Factoring humongous Cunningham numbers

Yamato · 2006-04-08, 15:47

Quote:

This thread is about factoring homogeneous Cunningham numbers,
i.e. aⁿ ± bⁿ with coprime a and b, 2<=a<b<=12 .

The main tables are located at https://www.unshlump.com/hcn/ (previously at http://www.leyland.vispa.com/numth/f.../anbn/main.htm)
and the reservation server is at http://www.chiark.greenend.org.uk/uc...mack/homcun.pl

_________________________________

I found 3793240807030006427627390804715037 as a factor of 4^337 - 3^337 - maybe it is already known. Program output:

GMP-ECM 6.0.1 [powered by GMP 4.1.4] [ECM]
Using B1=1000000, B2=839549779, polynomial Dickson(3), sigma=2470101139
Step 1 took 23997ms
Step 2 took 9851ms

I know, 34 digits are not news these days - but maybe somebody is interested in it.

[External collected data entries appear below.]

-- ==== Sys2Proof/Tests/Slice0.lean ====
section
/-! SUPPORT. Tests, whose expected results come from spec/ (each names its source), and for every statement with
hypotheses a witness that meets them. -/

namespace Sys2Proof.Tests

open Sys2Proof Sys2Proof.Machine

/-! ## Helpers -/

/-- The block of 95_test_vectors.md X13, idle: source pixels at 0, destination at 6, two pixels of three channels. -/
def blk : Block :=
  { Block.reset with op := 1, nch := 3, src := 0, sstride := 3, dst := 6, dstride := 3, count := 2 }

/-- A machine with MEM_SIZE = 0x100 (95_test_vectors.md section 3), one host step before each engine step, and the six
source bytes (255,0,0), (0,0,255). -/
def machine (b : Block) : State :=
  { State.reset with
    block := b, memTop := 0xFF, regBase := 0x4000, pace := [1, 1]
    mem := [(0, 255), (1, 0), (2, 0), (3, 0), (4, 0), (5, 255)] }

/-- The machine idle. -/
def idle : State := machine blk

/-- The machine idle with other operands. -/
def idleWith (nch : Byte) (src ss dst ds n : Word) : State :=
  machine { blk with nch := nch, src := src, sstride := ss, dst := dst, dstride := ds, count := n }

/-- The hazard interval of X13. -/
def window : Window :=
  { ops := operands blk, before := [(0, 255), (1, 0), (2, 0), (3, 0), (4, 0), (5, 255)], raced := [], fed := [] }

/-- The machine running X13. -/
def running : State := { machine { blk with busy := true } with windows := [window], awaited := true }

/-- The machine running X13 at its last pixel. -/
def lastPixel : State := { machine { blk with busy := true, k := 1 } with windows := [window], awaited := true }

/-- The machine after X13, its DONE = 1 unread: with ERR or not, and with the last START accepted or not. -/
def ended (err awaited : Bool) : State :=
  { machine { blk with done := true, err := err } with windows := [window], awaited := awaited }

/-- The machine running X13 after a racing host write. -/
def raced (a : Nat) (v : Byte) : State := { running with windows := [{ window with raced := [(a, v)] }] }

/-- The machine running X13 over a destination that holds bytes already. -/
def overwriting : State := { running with mem := Memory.write running.mem 6 64 }

/-- The hazard interval of X13 in place, where every destination byte has an old value. -/
def inPlaceWindow : Window := { window with ops := operands { blk with dst := 0 } }

/-- The machine running X13 in place. -/
def runningInPlace : State :=
  { machine { blk with busy := true, dst := 0 } with windows := [inPlaceWindow], awaited := true }

/-- Memory after X13: the source bytes of F4 and F6, and their transforms (95_test_vectors.md). -/
def transformed : Memory := running.mem ++ [(6, 64), (7, 128), (8, 255), (9, 64), (10, 255), (11, 128)]

/-- The operands of a command that takes its pixels from `src` to 0x20. -/
def second (src : Word) (k : Nat) : Block := { blk with busy := true, k := k, src := src, dst := 0x20 }

/-- The second command's hazard interval. -/
def secondWindow (src : Word) : Window :=
  { ops := operands (second src 0), before := transformed, raced := [], fed := [] }

/-- The machine running a second command, at its pixel `k`, while the DONE = 1 of X13 is unread. -/
def chained (src : Word) (k : Nat) : State :=
  { machine (second src k) with mem := transformed, windows := [secondWindow src, window], awaited := true }

/-- The machine with an event to come. -/
def withEvent (e : Event) (s : State) : State := { s with queue := [e] }

/-- STATUS after an instruction. -/
def statusAfter (i : Instr) (s : State) : Option Word := (nextState? (exec i s)).map fun t => statusWord t.block

/-- What a read delivers. -/
def readValue (i : Instr) (s : State) : Option Word := (nextState? (exec i s)).map fun t => t.rdata

/-- Some bytes of memory after an engine step. -/
def bytesAfter (s : State) (as : List Nat) : Option (List (Option Byte)) :=
  (nextState? (engineStep s)).map fun t => as.map (Memory.read t.mem)

theorem inv_idle : Inv idle where
  wf := by decide
  inside := by decide
  block := ⟨by decide, by decide, by decide, fun h => absurd h (by decide)⟩
  windows := by simp [idle, machine, State.reset]
  current := fun h => absurd h (by decide)

theorem accepted_blk : Accepted 0x100 (operands blk) := ⟨by decide, by decide⟩

theorem inv_running : Inv running where
  wf := by decide
  inside := by decide
  block := ⟨by decide, by decide, by decide, fun _ => ⟨rfl, accepted_blk, by decide⟩⟩
  windows := fun w hw => by
    rw [show running.windows = [window] from rfl, List.mem_singleton] at hw
    subst hw; exact ⟨accepted_blk, by decide⟩
  current := fun _ => ⟨rfl, window, [], rfl, rfl⟩

theorem inv_lastPixel : Inv lastPixel :=
  ⟨by decide, by decide, ⟨by decide, by decide, by decide, fun _ => ⟨rfl, accepted_blk, by decide⟩⟩,
    inv_running.windows, fun _ => ⟨rfl, window, [], rfl, rfl⟩⟩

theorem inv_raced (a : Nat) (v : Byte) : Inv (raced a v) :=
  ⟨inv_running.wf, inv_running.inside, inv_running.block,
    fun w hw => by
      rw [show (raced a v).windows = [{ window with raced := [(a, v)] }] from rfl, List.mem_singleton] at hw
      subst hw; exact inv_running.windows window (List.mem_singleton.2 rfl),
    fun _ => ⟨rfl, _, [], rfl, rfl⟩⟩

theorem inv_overwriting : Inv overwriting :=
  ⟨by decide, by decide, inv_running.block, inv_running.windows, inv_running.current⟩

theorem inv_runningInPlace : Inv runningInPlace :=
  have ha : Accepted 0x100 inPlaceWindow.ops := ⟨by decide, by decide⟩
  ⟨by decide, by decide, ⟨by decide, by decide, by decide, fun _ => ⟨rfl, ha, by decide⟩⟩,
    fun w hw => by
      rw [show runningInPlace.windows = [inPlaceWindow] from rfl, List.mem_singleton] at hw
      subst hw; exact ⟨ha, by decide⟩,
    fun _ => ⟨rfl, inPlaceWindow, [], rfl, rfl⟩⟩

theorem inv_chained (src : Word) (k : Nat) (ha : Accepted 0x100 (operands (second src k)))
    (hk : k < 2) : Inv (chained src k) :=
  ⟨rfl, (by decide : ∀ c ∈ transformed, c.1 < 0x100),
    ⟨fun h => absurd h.2 (by decide : ¬(false = true)), fun _ => rfl, fun h => absurd h (by decide : ¬(false = true)),
      fun _ => ⟨rfl, ha, hk⟩⟩,
    fun w hw => by
      rw [show (chained src k).windows = [secondWindow src, window] from rfl] at hw
      rcases List.mem_cons.1 hw with rfl | hw
      · exact ⟨ha, rfl⟩
      · rw [List.mem_singleton] at hw
        subst hw; exact ⟨accepted_blk, by decide⟩,
    fun _ => ⟨rfl, secondWindow src, [window], rfl, rfl⟩⟩

theorem inv_withEvent {s : State} (h : Inv s) (e : Event) : Inv (withEvent e s) :=
  ⟨h.wf, h.inside, h.block, h.windows, h.current⟩

/-! ## Well-formedness -/

/-- The one check: a CTRL write that is a command is not a `wrCtrl` (30_encoding.md R73). -/
theorem test_wellFormed_refuses_a_command_as_wrCtrl :
    WellFormed (.wrCtrl 0x80000301) = false ∧ WellFormed (.wrCtrl 0xFFFF03F2) = false := by decide

theorem test_wellFormed_accepts_other_ctrl_values :
    WellFormed (.wrCtrl 0x80000303) = true ∧ WellFormed (.wrCtrl 0x00000301) = true ∧
    WellFormed (.yccFwd 0) = true := by decide

/-! ## Decoding: words written out from 30_encoding.md R70, R72, R82 and 10_state.md R21 -/

/-- START = 1, reserved 0, NCH = 00000011, reserved 0, OP = 0001 or 0010. -/
theorem test_decode_commands :
    (decode { dir := .write, width := 32, off := 0, data := 0b1000000000000000#16 ++ 0b0000001100000001#16 }).toOption =
      some (.yccFwd 3) ∧
    (decode { dir := .write, width := 32, off := 0, data := 0b1000000000000000#16 ++ 0b0000001100000010#16 }).toOption =
      some (.yccInv 3) := by decide

/-- The reserved row, the "not a command" row, and reserved bits at 1 (R73, R74). -/
theorem test_decode_ctrl_rows :
    (decode { dir := .write, width := 32, off := 0, data := 0x8000030F }).toOption = some (.wrCtrl 0x8000030F) ∧
    (decode { dir := .write, width := 32, off := 0, data := 0x7FFFFFF1 }).toOption = some (.wrCtrl 0x7FFFFFF1) ∧
    (decode { dir := .write, width := 32, off := 0, data := 0xFFFF03F1 }).toOption = some (.yccFwd 3) := by decide

theorem test_decode_reads :
    [0x00, 0x04, 0x08, 0x0C, 0x10, 0x14, 0x18, 0x1C].map
      (fun off => (decode { dir := .read, width := 32, off := off, data := 0 }).toOption) =
    [some .rdCtrl, some .rdStatus, some .rdSrc, some .rdSstride, some .rdDst, some .rdDstride, some .rdCount,
      some .rdId] := by decide

theorem test_decode_writes :
    [0x00, 0x04, 0x08, 0x0C, 0x10, 0x14, 0x18, 0x1C].map
      (fun off => (decode { dir := .write, width := 32, off := off, data := 0x301 }).toOption) =
    [some (.wrCtrl 0x301), some (.wrStatus 0x301), some (.wrSrc 0x301), some (.wrSstride 0x301), some (.wrDst 0x301),
      some (.wrDstride 0x301), some (.wrCount 0x301), some (.wrId 0x301)] := by decide

/-- Wrong width, wrong alignment, outside the window (42_host_access.md R141). -/
theorem test_decode_rejects :
    (decode { dir := .read, width := 16, off := 4, data := 0 }).toOption = none ∧
    (decode { dir := .read, width := 64, off := 0, data := 0 }).toOption = none ∧
    (decode { dir := .write, width := 32, off := 0x1E, data := 0 }).toOption = none ∧
    (decode { dir := .write, width := 32, off := 0x20, data := 0 }).toOption = none := by decide

/-- Words as spec/opcode_table.json numbers them; bit 5 is log entry 1's. -/
theorem test_decode_table_words :
    decodeTableWord 32 0x80000401 = some (.yccFwd 4) ∧ decodeTableWord 32 0x80000302 = some (.yccInv 3) ∧
    decodeTableWord 8 0x00 = some .rdCtrl ∧ decodeTableWord 8 0x1C = some .rdId ∧
    decodeTableWord 32 (0x08 + 0x20 + 256 * 0x77) = some (.wrSrc 0x77) ∧ decodeTableWord 8 0x01 = none := by decide

/-- 95_test_vectors.md P1 and P2, the encodings beside the programs. -/
theorem test_program_expansions :
    yccFwdRun 4 0x100 4 0x200 4 2 =
      [wr .src 0x100, wr .sstride 4, wr .dst 0x200, wr .dstride 4, wr .count 2, wr .ctrl 0x80000401,
        .poll 0x04 0x2 0x2] ∧
    (yccInvRun 3 0x40 3 0x40 3 3)[5]? = some (.access { dir := .write, width := 32, off := 0, data := 0x80000302 }) ∧
    yccClr = [.access { dir := .write, width := 32, off := 4, data := 0x0000000E }] := by decide

/-! ## The pixel function: 95_test_vectors.md section 2 -/

/-- Vectors F1 to F22. -/
theorem test_forward_vectors :
    ∀ v ∈ ([([0, 0, 0], [0, 128, 128]), ([255, 255, 255], [255, 128, 128]), ([128, 128, 128], [128, 128, 128]),
        ([255, 0, 0], [64, 128, 255]), ([0, 255, 0], [128, 0, 0]), ([0, 0, 255], [64, 255, 128]),
        ([255, 255, 0], [191, 0, 128]), ([0, 255, 255], [191, 128, 0]), ([255, 0, 255], [128, 255, 255]),
        ([0, 0, 1], [0, 128, 128]), ([1, 0, 0], [0, 128, 128])] ++
        [([0, 1, 0], [1, 127, 127]), ([1, 1, 1], [1, 128, 128]), ([128, 64, 32], [72, 112, 160]),
        ([100, 150, 200], [150, 153, 103]), ([17, 34, 51], [34, 136, 119]), ([10, 20, 30], [20, 133, 123]),
        ([254, 255, 254], [255, 127, 127]), ([255, 254, 255], [255, 128, 128]), ([200, 100, 50], [113, 103, 178]),
        ([1, 2, 3], [2, 128, 127]), ([0, 127, 0], [64, 64, 64])] : List (List Byte × List Byte)),
      pix 1 3 v.1 = v.2 := by decide

/-- Vectors I1 to I26. -/
theorem test_inverse_vectors :
    ∀ v ∈ ([([0, 128, 128], [0, 0, 0]), ([128, 128, 128], [128, 127, 128]), ([255, 128, 128], [255, 254, 255]),
        ([64, 128, 255], [255, 0, 1]), ([64, 255, 128], [1, 0, 255]), ([72, 112, 160], [128, 63, 32]),
        ([128, 0, 0], [0, 255, 0]), ([128, 255, 255], [255, 0, 255]), ([0, 0, 0], [0, 127, 0]),
        ([255, 255, 255], [255, 127, 255]), ([0, 255, 255], [127, 0, 127]), ([255, 0, 0], [127, 255, 127]),
        ([0, 255, 0], [0, 0, 255])] ++
        [([0, 0, 255], [255, 0, 0]), ([255, 0, 255], [255, 255, 0]), ([16, 200, 40], [0, 23, 168]),
        ([0, 1, 255], [254, 0, 0]), ([100, 126, 127], [100, 101, 98]), ([150, 153, 103], [100, 149, 200]),
        ([34, 136, 119], [17, 34, 51]), ([191, 0, 128], [255, 254, 0]), ([191, 128, 0], [0, 254, 255]),
        ([1, 127, 127], [0, 1, 0]), ([20, 133, 123], [10, 19, 30]), ([128, 127, 127], [127, 128, 127]),
        ([128, 129, 129], [129, 126, 129])] : List (List Byte × List Byte)),
      pix 2 3 v.1 = v.2 := by decide

/-- Vectors A1 to A8. -/
theorem test_pass_through_vectors :
    pix 1 4 [255, 0, 0, 255] = [64, 128, 255, 255] ∧ pix 2 4 [64, 255, 128, 128] = [1, 0, 255, 128] ∧
    pix 2 5 [64, 128, 255, 7, 200] = [255, 0, 1, 7, 200] ∧
    pix 1 6 [0, 255, 0, 1, 2, 3] = [128, 0, 0, 1, 2, 3] ∧ pix 1 1 [77] = [77] ∧ pix 2 1 [77] = [77] ∧
    pix 1 2 [255, 0] = [255, 0] ∧ pix 2 2 [9, 8] = [9, 8] := by decide

/-! ## Instructions: 95_test_vectors.md section 3 -/

/-- X7 is accepted, X8 is out of bounds. -/
theorem test_yccFwd_bounds :
    statusAfter (.yccFwd 3) (idleWith 0 0xFD 3 0 3 1) = some 0x01 ∧
    statusAfter (.yccFwd 3) (idleWith 0 0xFE 3 0 3 1) = some 0x36 := by decide

/-- X9 (no wrap), X12 (interleaving), X14 (not in place), X16 (priority). -/
theorem test_yccFwd_errors :
    statusAfter (.yccFwd 3) (idleWith 0 0 0xFFFFFFFF 0x80 3 0xFFFFFFFF) = some 0x36 ∧
    statusAfter (.yccFwd 3) (idleWith 0 0 8 4 8 2) = some 0x46 ∧
    statusAfter (.yccFwd 3) (idleWith 0 0 3 0 4 2) = some 0x46 ∧
    statusAfter (.yccFwd 3) (idleWith 0 0xF0 3 0xF1 3 10) = some 0x36 := by decide

/-- X6, and in place as X15. -/
theorem test_yccInv_start :
    statusAfter (.yccInv 3) (idleWith 0 0 3 0 2 1) = some 0x26 ∧
    statusAfter (.yccInv 3) (idleWith 0 0 3 0 3 2) = some 0x01 := by decide

/-- A block whose registers all differ. -/
def distinct : State :=
  machine { op := 2, nch := 0x34, busy := false, done := true, err := true, wib := true, errcode := 4, src := 0x11,
            sstride := 0x22, dst := 0x33, dstride := 0x44, count := 0x55, k := 0 }

/-- The fields' places of 10_state.md R22 and R23, and the offsets of R21. -/
theorem test_reads :
    [Instr.rdCtrl, .rdStatus, .rdSrc, .rdSstride, .rdDst, .rdDstride, .rdCount, .rdId].map
      (fun i => readValue i distinct) =
    [some 0x00003402, some 0x0000004E, some 0x11, some 0x22, some 0x33, some 0x44, some 0x55, some 0x31434359] := by
  decide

wblipp · 2006-04-08, 16:52

IIRC, Bob Silverman was working a list of aⁿ ± bⁿ.

For numbers close to this form with known interest in the factors, Richard Brent will take factors of a³³⁷-1, with a < 10,000 and the factors > 10⁹.

At present he lists factors for only a from 2 to 10 and a=337.

R.D. Silverman · 2006-04-08, 23:25

Quote:

Originally Posted by wblipp

IIRC, Bob Silverman was working a list of aⁿ ± bⁿ.

For numbers close to this form with known interest in the factors, Richard Brent will take factors of a³³⁷-1, with a < 10,000 and the factors > 10⁹.

At present he lists factors for only a from 2 to 10 and a=337.

I have done all 4^n - 3^n for n <= 261

I have done some recent work on extending 3^n +/- 2^n to n = 400.
There are about 2 dozen composites left.

R.D. Silverman · 2006-04-10, 14:44

Quote:

Originally Posted by R.D. Silverman

I have done all 4^n - 3^n for n <= 261

I have done some recent work on extending 3^n +/- 2^n to n = 400.
There are about 2 dozen composites left.

Would anyone like to take a whack at them?

rogue · 2006-04-10, 16:01

Quote:

Originally Posted by R.D. Silverman

Would anyone like to take a whack at them?

If you post the composites and how much ECM has been done on each, I'm certain that one or more people would throw some resources your way.

R.D. Silverman · 2006-04-10, 16:47

Quote:

Originally Posted by rogue

If you post the composites and how much ECM has been done on each, I'm certain that one or more people would throw some resources your way.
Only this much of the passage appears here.